Miss Eva stood at the door retrieving the children one by one, and looking as though she'd been run over twelve times by a Semi. I pretended to calmly wait my turn but could hear time ticking anxiously by like a stopwatch in my inner ears.
He was so excited to see me- I could tell by his face. But his first words to me were not "hi" or "I missed you" or anything of the kind, but rather- "I want my cup." That was just fine, though. I was so glad to see him I didn't care, but took his cup from his lunchbox and filled it to the brim at the first water fountain we came to.
We sat in the Florida heat in the car in the parking lot, air-conditioning on full blast but doors open, and he told me about his day. He told me he listened to a story about a tiger. He told me he met a little girl named Valerie, and that he made a puppet- showed me the puppet's eyes and yarn hair and body. "And these are his five legs," he laughed at his own sense of humor, at the anomaly he'd intentionally created.
Then I saw his mouth was bleeding and made him open it. A small chunk of his tongue was hanging and bleeding.
"Does your mouth hurt, Evan?"
"Nope," he sang.
"Are you sure,"I asked.
"I'm sure," he sang.
And my mind cooked up three or four scenarios as to how he got it and it pained me to not know. I had also noticed his eyelashes were dried together when I picked him up and though I didn't want to fixate on the negative since he hadn't mentioned it, I couldn't resist but eventually ask, "did you cry at all today?"
"Yes, I did."
"Why? What happened, sweetie?"
And then the following was very disjointed and some words took 6 times repeating before the sentences came out. He told me he had wanted me, missed me. He said I wasn't there and he didn't like me to not be there. He wanted me. School made him want me. "But then I listened to a story about a Tiger, and then YOU CAME!"
When I was in middle school I watched my dad perform some surgeries, one of them a total knee operation where he warned that there would be a loud crack as the bone split, like a tree cracking before it falls.
That's exactly what my heart sounded when Evan said these things to me in the heat of our car, through flushed cheeks and pink baby lips.
I held it together, though, and asked some questions and tried to reassure him that I would always pick him up. Eventually, after many questions and much patience, and from what I could gather, it seems he got thirsty or hungry near the end of class and tried to get his lunch box but was told not to. Then he was told to listen to a story and I would be there to get him in 10 minutes (this is what I'm piecing together.)

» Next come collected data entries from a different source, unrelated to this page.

/-- The route with the longest prefix that holds an address. -/
def lookupRoute (s : State) (v6 : Bool) (addr : Nat) : Option RouteEntry :=
  (s.net.routes.filter (fun r => decide (r.v6 = v6) && prefixHits v6 r.len r.pfx addr)).foldl (fun a r =>
    match a with
    | none => some r
    | some b => if b.len < r.len then some r else a) none

/-- The IPv4 header checksum after the TTL has fallen by 1, updated incrementally in one's complement (R334). -/
def ttlChecksum (c : Nat) : Nat := if c + 256 ≤ 65535 then c + 256 else c + 256 - 65535

/-- The frame as it leaves the router (R334). -/
def routedFrame (s : State) (f : EthFrame) (h : IpHdr) (r : RouteEntry) : EthFrame :=
  { f with src := s.net.baseMac, dst := r.mac,
           ip := some { h with ttl := h.ttl - 1, checksum := if h.ver = 4 then ttlChecksum h.checksum else h.checksum } }

/-- A frame is routed (R334). -/
def routeFrame (f : EthFrame) (h : IpHdr) (prio base : Nat) (s : State) : State :=
  if h.good = false then s
  else if h.ttl ≤ 1 then { s with net := { s.net with ttlDrops := cnt32 s.net.ttlDrops } }
  else match lookupRoute s (decide (h.ver = 6)) h.dst with
    | none => { s with net := { s.net with noRoute := cnt32 s.net.noRoute } }
    | some r =>
      match findFdb s r.mac r.vid, getVlan s r.vid with
      | some e, some v =>
        let p := portOfMask e.ports
        if e.drop then s
        else if Nat.testBit v.member p && portExists s.member p then sendOut (routedFrame s f h r) p r.vid prio base s
        else dropFiltered f.port s
      | _, _ => { s with net := { s.net with nhMiss := cnt32 s.net.nhMiss } }

/-! ### Ingress -/

/-- A frame is counted in at its port. -/
def countRx (p len : Nat) (s : State) : State :=
  modStat p (fun c => { c with rxFrames := cnt32 c.rxFrames, rxBytes := addBytes c.rxBytes len }) s

/-- The VLAN that a frame takes at a port (R323); none when the acceptance rule or the membership refuses it. -/
def ingressVid (p : Nat) (tag : Option Nat) (s : State) : Option Nat :=
  let c := (getPort s p).cfg
  let tagged := match tag with
    | some v => decide (v ≠ 0)
    | none => false
  let vid := if tagged then tag.getD 0 else c.pvid
  if (c.accept = 1 ∧ tagged = false) ∨ (c.accept = 2 ∧ tagged = true) then none
  else match getVlan s vid with
    | some v => if Nat.testBit v.member p then some vid else none
    | none => none

/-- A frame that is not for the module is routed, switched or discarded. -/
def passOn (f : EthFrame) (vid : Nat) (s : State) : State :=
  match getVlan s vid with
  | none => s
  | some v =>
    let prio := framePrio (getPort s f.port).qos f
    let base := if f.tag.isSome then f.len - 4 else f.len
    if (getPort s f.port).cfg.blocking || netBlocked s then dropFiltered f.port s
    else match f.ip with
      | some h =>
        if v.routed && decide (f.dst = s.net.baseMac) && !ownAddress s (decide (h.ver = 6)) h.dst
        then routeFrame f h prio base s
        else if ownMac s f.dst then s
        else forward f vid prio base v s
      | none => if ownMac s f.dst then s else forward f vid prio base v s

def isPtp : FrameKind → Bool
  | .ptp _ => true
  | _ => false

/-- A frame at a port's ingress (R321-R325). -/
def rxFrame (f : EthFrame) (s : State) : State :=
  if !portUp s f.port then s
  else
    let s1 := countRx f.port f.len s
    if !f.fcsOk then modStat f.port (fun c => { c with fcsErr := cnt32 c.fcsErr }) s1
    else if (getPort s1 f.port).cfg.maxFrame < f.len then dropFiltered f.port s1
    else if reservedMac f.dst ∧ ¬(f.dst = peerDelayMac ∧ isPtp f.kind = true) then
      dropFiltered f.port s1
    else match ingressVid f.port (f.tag.map (fun t => t.1)) s1 with
      | none => dropFiltered f.port s1
      | some vid =>
        let s2 := learn f.port f.src vid s1
        if isUzoza f vid s2 then
          let e := (getPort s2 f.port).cfg.uzEncap
          let right := match f.kind, f.ip with
            | .uzoza, _ => decide (e = 0) && (if (getPort s2 f.port).cfg.uzVid = 0
                then decide ((f.tag.map (fun t => t.1)).getD 0 = 0) else decide (vid = (getPort s2 f.port).cfg.uzVid))
            | _, some h => decide (e = if h.ver = 6 then 1 else 2)
            | _, none => false
          if right && decide (f.port < 8) then s2
          else modStat f.port (fun c => { c with uzWrong := cnt32 c.uzWrong }) s2
        else match deliverOwn f vid s2 with
          | some s3 => s3
          | none => passOn f vid s2

/-- ETH_FRAME_RX (R331). -/
def execEthFrameRx (f : EthFrame) (dt : Nat) (s : State) : Host.Outcome State Fault Refusal :=
  if !portExists s.member f.port || decide (f.port = 15) then .fault .noSuchUnit
  else
    let s1 := begin_ dt s
    .next (if powered s1 then rxFrame f s1 else s1)

/-! ### Commands (R340) -/

/-- A robot whose entry names the port has an ACTIVE session and an active spindle. -/
def portInUse (s : State) (p : Nat) : Bool :=
  s.uz.robots.any (fun q => decide (q.2.sess = .active) && spinActive (getSpindle s q.1) && (match q.2.addr with
    | some a => decide (a.port = p)
    | none => false))

/-- The VLAN that carries a port's Uzoza traffic. -/
def uzVlan (c : PortCfg) : Nat := if c.uzVid = 0 then c.pvid else c.uzVid

def portWords (p : Nat) (c : PortCfg) : List Word :=
  [wordOf p,
   wordOfFields [(natOfBool c.en, 0), (natOfBool c.blocking, 1), (natOfBool c.learn, 2), (c.mode, 4), (c.accept, 8),
     (c.uzEncap, 10), (c.phyAddr, 16), (natOfBool c.mdioEn, 21)],
   wordOfFields [(c.pvid, 0), (c.uzVid, 16)], wordOfFields [(c.maxFrame, 0), (c.bufCap, 16), (c.floodLimit, 24)]]

def ifaceWords (s : State) (k : Nat) : List Word :=
  let i := getIface s k
  [wordOfFields [(15, 0), (1, 4), (k, 8)],
   wordOfFields [(natOfBool i.en, 0), (i.services, 1), (i.v4Len, 8), (i.v6Len, 16)],
   wordOfFields [(i.vid, 0), (i.mgmtPort, 16)], wordOf i.v4] ++ words64 i.v6 ++ words64 (i.v6 / 2 ^ 64) ++
    macWords s.net.baseMac 0

def statWordsOf (x : Port) : List Word :=
  let c := x.stats
  wordOfFields [(natOfBool x.link, 0), (x.speed, 1)] :: (words64 c.rxBytes ++ words64 c.txBytes ++
    [c.rxFrames, c.txFrames, c.dropCap, c.dropFilter, c.fcsErr, c.floodLimited, c.uzWrong, c.linkDiscard,
      c.peakBuf].map wordOf)

def portCfgOf (r : Req) : PortCfg :=
  let a := par r 1
  let b := par r 2
  let d := par r 3
  { en := bitAt a 0, blocking := bitAt a 1, learn := bitAt a 2, mode := fld a 4 6, accept := fld a 8 9,
    uzEncap := fld a 10 11, phyAddr := fld a 16 20, mdioEn := bitAt a 21, pvid := fld b 0 11, uzVid := fld b 16 27,
    maxFrame := fld d 0 13, bufCap := fld d 16 23, floodLimit := fld d 24 31 }

/-- New settings of a port; a port that is disabled has no link. -/
def writePort (p : Nat) (c : PortCfg) (s : State) : State :=
  let s1 := modPort p (fun x => { x with cfg := c }) s
  if c.en then s1 else linkChange p false (getPort s1 p).speed s1

/-- Section 0: the settings of a port. -/
def portSection (p : Nat) (read : Bool) (r : Req) (s : State) : Res := do
  need (portExists s.member p && decide (p ≠ 15)) .range 0
  let old := (getPort s p).cfg
  if read then return (s, .ok 0 (portWords p old))
  else
    let c := portCfgOf r
    let rh := decide (p < 8)
    need ((if rh then decide (c.mode ≤ 5) else decide (c.mode = 0) && decide (c.uzEncap = 3))) .range 1
    need ((getVlan s c.pvid).isSome && decide (c.uzVid ≤ 4094)) .range 2
    need (inRange c.maxFrame 1522 9220 && (if rh then decide (c.bufCap ≤ 16) else inRange c.bufCap 4 128) &&
      inRange c.floodLimit 1 100) .range 3
    let breaks := (old.en && !c.en) || (!old.blocking && c.blocking) || decide (old.mode ≠ c.mode) ||
      decide (old.uzEncap ≠ c.uzEncap) || decide (old.uzVid ≠ c.uzVid)
    need (!(rh && breaks && portInUse s p)) .state 1
    return (writePort p c s, .ok 0 (portWords p c))
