-- ==== Sys2Proof/Machine/Track.lean ====
section
/-! DEFINITION. The track graph, the deckle, routes and reservations (chapter 08): their operations on the state, the
reservation phase of R12, and the TRACK commands. -/
set_option autoImplicit false

namespace Sys2Proof.Machine

/-! ### Access -/

def getTr (s : State) (r : Nat) : TrackRobot := tabGet s.track.robots r TrackRobot.init

def setTr (r : Nat) (x : TrackRobot) (s : State) : State :=
  { s with track := { s.track with robots := tabSet s.track.robots r x } }

def modTr (r : Nat) (f : TrackRobot → TrackRobot) (s : State) : State := setTr r (f (getTr s r)) s

def sliverAt (s : State) (n : Nat) : Option Sliver := tabFind s.track.active.slivers n

def nodePt (g : Graph) (n : Nat) : Pt := ptOf (tabGet g.nodes n { e := 0, n := 0, u := 0 })

def lenAt (s : State) (n : Nat) : Nat := tabGet s.track.active.lens n 0

def conflictSet (s : State) (n : Nat) : List Nat := tabGet s.track.active.conflicts n [n]

/-- An entry of a route laid out in route distance: sliver, REVERSE, entry end and exit end. -/
structure Span where
  sliver : Nat
  rev : Bool
  d0 : Int
  d1 : Int
  deriving DecidableEq, Repr

/-- The entries of a route from route distance d on. -/
def spansFrom (s : State) (d : Int) : List (Nat × Bool) → List Span
  | [] => []
  | (n, rev) :: r => { sliver := n, rev := rev, d0 := d, d1 := d + lenAt s n } :: spansFrom s (d + lenAt s n) r

def spansOf (s : State) (x : Route) : List Span := spansFrom s 0 x.entries

/-- The route distance of END_OFFSET. -/
def endDist (x : Route) (sp : List Span) : Int :=
  match sp.getLast? with
  | some e => if e.rev then e.d1 - x.endOffset else e.d0 + x.endOffset
  | none => 0

/-- The offset on its sliver, from START, of a route distance within a span. -/
def offsetIn (e : Span) (d : Int) : Int := if e.rev then e.d1 - d else d - e.d0

def spanNear (s : State) (e : Span) (p : Pt) : Option (Int × Nat × Int) :=
  match sliverAt s e.sliver with
  | some v =>
    let g := s.track.active
    let (off, lat) := projectSliver (nodePt g v.start) (nodePt g v.end_) v.radius (lenAt s e.sliver) p
    some (if e.rev then e.d1 - off else e.d0 + off, lat, (v.width : Int) * (geoU / 2 : Nat))
  | none => none

/-- The nearest place of some spans to a point: route distance, lateral offset and half the sliver's width, the latter two
in units of 2^-16 mm; the earlier in route order on a tie (R202, R205). -/
def locate (s : State) (sp : List Span) (p : Pt) : Option (Int × Nat × Int) :=
  sp.foldl (fun a e => match spanNear s e p, a with
    | none, _ => a
    | some q, none => some q
    | some q, some b => if q.2.1 < b.2.1 then some q else a) none

/-- The span in which a route distance lies: the first whose exit end is beyond it, else the last. -/
def curIdx (sp : List Span) (x : Int) : Nat := min (sp.findIdx (fun e => decide (x < e.d1))) (sp.length - 1)

def enteredIdx (t : TrackRobot) : List Nat := (t.windows.filter (fun w => w.entered)).filterMap (fun w => w.idx)

/-! ### Windows -/

def isOverdue (t : Nat) (w : RWindow) : Bool := decide (w.until_ < t)

/-- The unreleased windows of other robots on slivers in the conflict set of n, with their robots (R208). -/
def rivals (s : State) (r n : Nat) : List (Nat × RWindow) :=
  let cs := conflictSet s n
  s.track.robots.flatMap (fun p =>
    if p.1 = r then [] else (p.2.windows.filter (fun w => cs.contains w.sliver)).map (fun w => (p.1, w)))

def windowsOn (s : State) (n : Nat) : List (Nat × RWindow) :=
  s.track.robots.flatMap (fun p => (p.2.windows.filter (fun w => decide (w.sliver = n))).map (fun w => (p.1, w)))

def dropUnentered (t : TrackRobot) : TrackRobot := { t with windows := t.windows.filter (fun w => w.entered) }

/-- What a change of the route leaves of the windows that are not entered: they are released (R206 case 3), or, while the
stop latch is set, kept without a place (R213). -/
def unenteredLeft (s : State) (t : TrackRobot) : List RWindow :=
  if latched s then (t.windows.filter (fun w => !w.entered)).map (fun w => { w with idx := none }) else []

/-- The k-th entered window in route order goes to the k-th entry, which has its sliver and direction (R203). -/
def tieWindows : List (Nat × Bool) → Nat → List RWindow → List RWindow
  | _, _, [] => []
  | [], k, w :: ws => { w with idx := none } :: tieWindows [] k ws
  | e :: es, k, w :: ws =>
    if e = (w.sliver, w.rev) then { w with idx := some k } :: tieWindows es (k + 1) ws
    else { w with idx := none } :: tieWindows (e :: es) k ws

/-! ### Route states -/

def routeNo : RouteState → Nat
  | .none => 0 | .moving => 2 | .done => 3 | .reroute => 4
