-- ==== Sys2Proof/Machine/Uzoza.lean ====
section
/-! DEFINITION. The Uzoza robot link (chapter 07): the checks of an uplink frame, sessions and keys, the robot table, and
the signing and sending of downlink frames. -/
set_option autoImplicit false

namespace Sys2Proof.Machine

/-! ### Frames as bytes -/

def byteAt (bs : List Byte) (i : Nat) : Nat := (bs.getD i 0).toNat

/-- The little-endian field of n bytes at an offset. -/
def bytesAt (bs : List Byte) (off n : Nat) : Nat := leNat ((bs.drop off).take n)

/-- A signed value in n bytes. -/
def leInt (i : Int) (n : Nat) : List Byte := leBytes (uint (8 * n) i) n

def sbytesAt (bs : List Byte) (off n : Nat) : Int :=
  let v : Int := (bytesAt bs off n : Nat)
  if v < 2 ^ (8 * n - 1) then v else v - 2 ^ (8 * n)

/-- The Uzoza header (24 bytes). -/
def uzHeader (kind robot : Nat) (rekey : Bool) (len epoch seq tick : Nat) : List Byte :=
  [1, BitVec.ofNat 8 kind, BitVec.ofNat 8 robot, BitVec.ofNat 8 (natOfBool rekey)] ++ leBytes len 2 ++ leBytes epoch 2 ++
    leBytes seq 8 ++ leBytes tick 4 ++ leBytes 0 4

/-- The session key (R180). -/
def sessionKey (root robot epoch : Nat) (rNonce mNonce : List Byte) : Nat :=
  leNat (cmac (keyBytes root)
    ([0x01, 0x55, 0x5A, 0x53, 0x31, 0x00, BitVec.ofNat 8 robot] ++ leBytes epoch 2 ++ rNonce ++ mNonce ++ [0x00, 0x80]))

/-! ### Sessions -/

def sessNo : SessState → Nat
  | .noKey => 0 | .keyed => 1 | .joining => 2 | .active => 3

/-- EV_UZOZA_SESSION. -/
def sessEvent (r cause : Nat) (s : State) : State :=
  raise 0x0E11 (r + 256 * sessNo (getLink s r).sess + 1024 * cause) [] .all s

/-- A session ends (R183): the robot-table entry is cleared with it (R328), and its spindle stops at the next snapshot
(R252). -/
def endSession (r cause : Nat) (s : State) : State :=
  let l := getLink s r
  if l.sess = .joining ∨ l.sess = .active then
    let l1 : Link :=
      { l with
        sess := if l.rootKey.isSome then .keyed else .noKey, addr := none, addrSnap := none, rekey := none, rekeyDue := false,
        ackPending := false, telem := none, telemIn := none, unacked := [], ackMax := 0, resvSent := none,
        window := Window.init, ended := true }
    let s1 := setLink r l1 s
    sessEvent r cause { s1 with uz := { s1.uz with waiting := s1.uz.waiting.filter (fun h => decide (h.robot ≠ r)) } }
  else if l.rootKey.isSome then s
  else setLink r { l with sess := .noKey } s

/-- A frame for the next assembly. -/
def awaitFrame (r : Nat) (body : FrameBody) (dest : Option RobotAddr) (s : State) : State :=
  { s with uz := { s.uz with waiting := s.uz.waiting ++ [{ port := 0, robot := r, tick := 0, body := body, dest := dest }] } }

/-- SESSION_TIMEOUT (R183). -/
def execSessionTimeout (r : Nat) (s : State) : Host.Outcome State Fault Refusal :=
  if nRobots s.member ≤ r then .fault .noSuchUnit
  else
    let l := getLink s r
    .next (if powered s && (decide (l.sess = .active) || decide (l.sess = .joining)) then
      endSession r 1 (beginUp (l.lastValid + s.uz.sessTimeout * 100000000) s)
    else begin_ 0 s)

/-! ### The robot table (R327) -/

/-- Every field of the entry is written; a change of port is reported. -/
def writeEntry (r seq : Nat) (a : RobotAddr) (s : State) : State :=
  let l := getLink s r
  let s1 := setLink r { l with addr := some a } s
  match l.addr with
  | some old =>
    if old.port = a.port then s1
    else
      let s2 := modLink r (fun l => { l with roams := cnt32 l.roams }) s1
      raise 0x0903 (r + 256 * a.port + 4096 * old.port) (words64 seq) .all s2
  | none => s1

/-! ### The checks of R176 -/

/-- Check 3: LENGTH matches the kind and lies within the frame received. -/
def uplinkLength (bs : List Byte) : Bool :=
  let n := bytesAt bs 4 2
  let fits := match byteAt bs 1 with
    | 0x41 => decide (n = 112)
    | 0x42 => inRange n 45 1444
    | 0x43 => (List.range 8).any (fun i => decide (n = 40 + 16 * (i + 1)))
    | 0x44 => decide (n = 64)
    | _ => false
  fits && decide (n ≤ bs.length)

/-- Check 6: the key that KEY_EPOCH names and that the robot may use. -/
def uplinkKey (l : Link) (bs : List Byte) : Option Nat :=
  let epoch := bytesAt bs 6 2
  if byteAt bs 1 = 0x44 then
    if byteAt bs 3 % 2 = 1 then (if l.sess = .active ∧ epoch = l.keyEpoch then some l.key else none)
    else if epoch = 0 then l.rootKey else none
  else if epoch = 0 then none
  else
    let new := match l.rekey with
      | some k => if epoch = k.newEpoch then k.newKey else none
      | none => none
    let old := match l.rekey with
      | some k => if k.acked then none else some l.key
      | none => some l.key
    if epoch = l.keyEpoch then old else new

/-- Check 7: the TAG verifies. -/
def tagOk (key : Nat) (bs : List Byte) : Bool :=
  let n := bytesAt bs 4 2 - 8
  decide ((bs.drop n).take 8 = cmacTag (keyBytes key) (bs.take n) 8)

/-- Checks 1 to 7 for a robot of the member. -/
def firstChecks (l : Link) (bs : List Byte) : Bool :=
  let sess := decide (l.sess = .active) || decide (l.sess = .joining) || decide (byteAt bs 1 = 0x44)
  decide (byteAt bs 0 % 16 = 1) && uplinkLength bs && sess && (match uplinkKey l bs with
    | some k => tagOk k bs
    | none => false)

/-- The replay rule (R177, R178): above the highest, or within the 64 below it and not seen. -/
def windowOk (w : Window) (seq : Nat) : Bool :=
  decide (w.highest < seq) || (decide (w.highest ≤ seq + 64) && !w.seen.contains seq)

def windowTake (w : Window) (seq : Nat) : Window :=
  let h := max w.highest seq
  { highest := h, seen := (seq :: w.seen).filter (fun x => decide (h ≤ x + 64)) }

/-! ### Payloads -/

def contactOk (bs : List Byte) (c : Nat) : Bool := decide (byteAt bs (64 + 12 * c) ≤ 15)

/-- Check 9: what the kinds ask of their payloads. -/
def kindChecks (bs : List Byte) : Bool :=
  match byteAt bs 1 with
  | 0x41 => decide (byteAt bs 34 ≤ 3) && decide (byteAt bs 54 ≤ 4) && (List.range (byteAt bs 54)).all (contactOk bs)
  | 0x42 => decide (bytesAt bs 34 2 + 44 = bytesAt bs 4 2)
  | 0x43 => decide (40 + 16 * byteAt bs 24 = bytesAt bs 4 2)
  | _ => true

def telemOf (bs : List Byte) : Telem :=
  let f := byteAt bs 35
  { tSample := bytesAt bs 24 8, stream := bytesAt bs 32 2, mode := byteAt bs 34, sync := Nat.testBit f 0,
    permit := Nat.testBit f 1, braking := Nat.testBit f 2, stopped := Nat.testBit f 3, goLost := Nat.testBit f 4,
    starved := Nat.testBit f 5, lateSp := Nat.testBit f 6, fault := Nat.testBit f 7, stepDone := bytesAt bs 36 4,
    queued := bytesAt bs 40 2, speed := sbytesAt bs 42 2, odo := bytesAt bs 44 4, ptpOffset := sbytesAt bs 48 4,
    faults := bytesAt bs 52 2, stopBad := byteAt bs 55 }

My friend Dana later asked her daughter what happened with Evan in class and was told he had been hungry. For all I know, judging by his tongue, he could've had a good cry over biting it during lunch... or maybe both. Maybe he bit his tongue having the fit. I'll have to ask his teachers tomorrow. But let me tell you Dana got A LOT more information out of Aubrey than I did from Evan. She got a whole song, verse by verse. A song that involved subtraction.
And somewhere therein lies the difference between males and females. Somewhere therein is the secret as to why Shaun thought it was funny to scare me with a prank at lunch, telling me I was ten minutes late to get Evan (and also providing a mental picture of him sitting alone on the steps with his lunch box waiting for me,) while I don't think it's funny at all. Therein lies the reason he can laugh about these milestones while I get choked up over the sight of Evan's name written on a red apple cut out of construction paper and pasted to a classroom door. That apple might as well be my heart pinned to the heavy wooden door. My bleeding heart.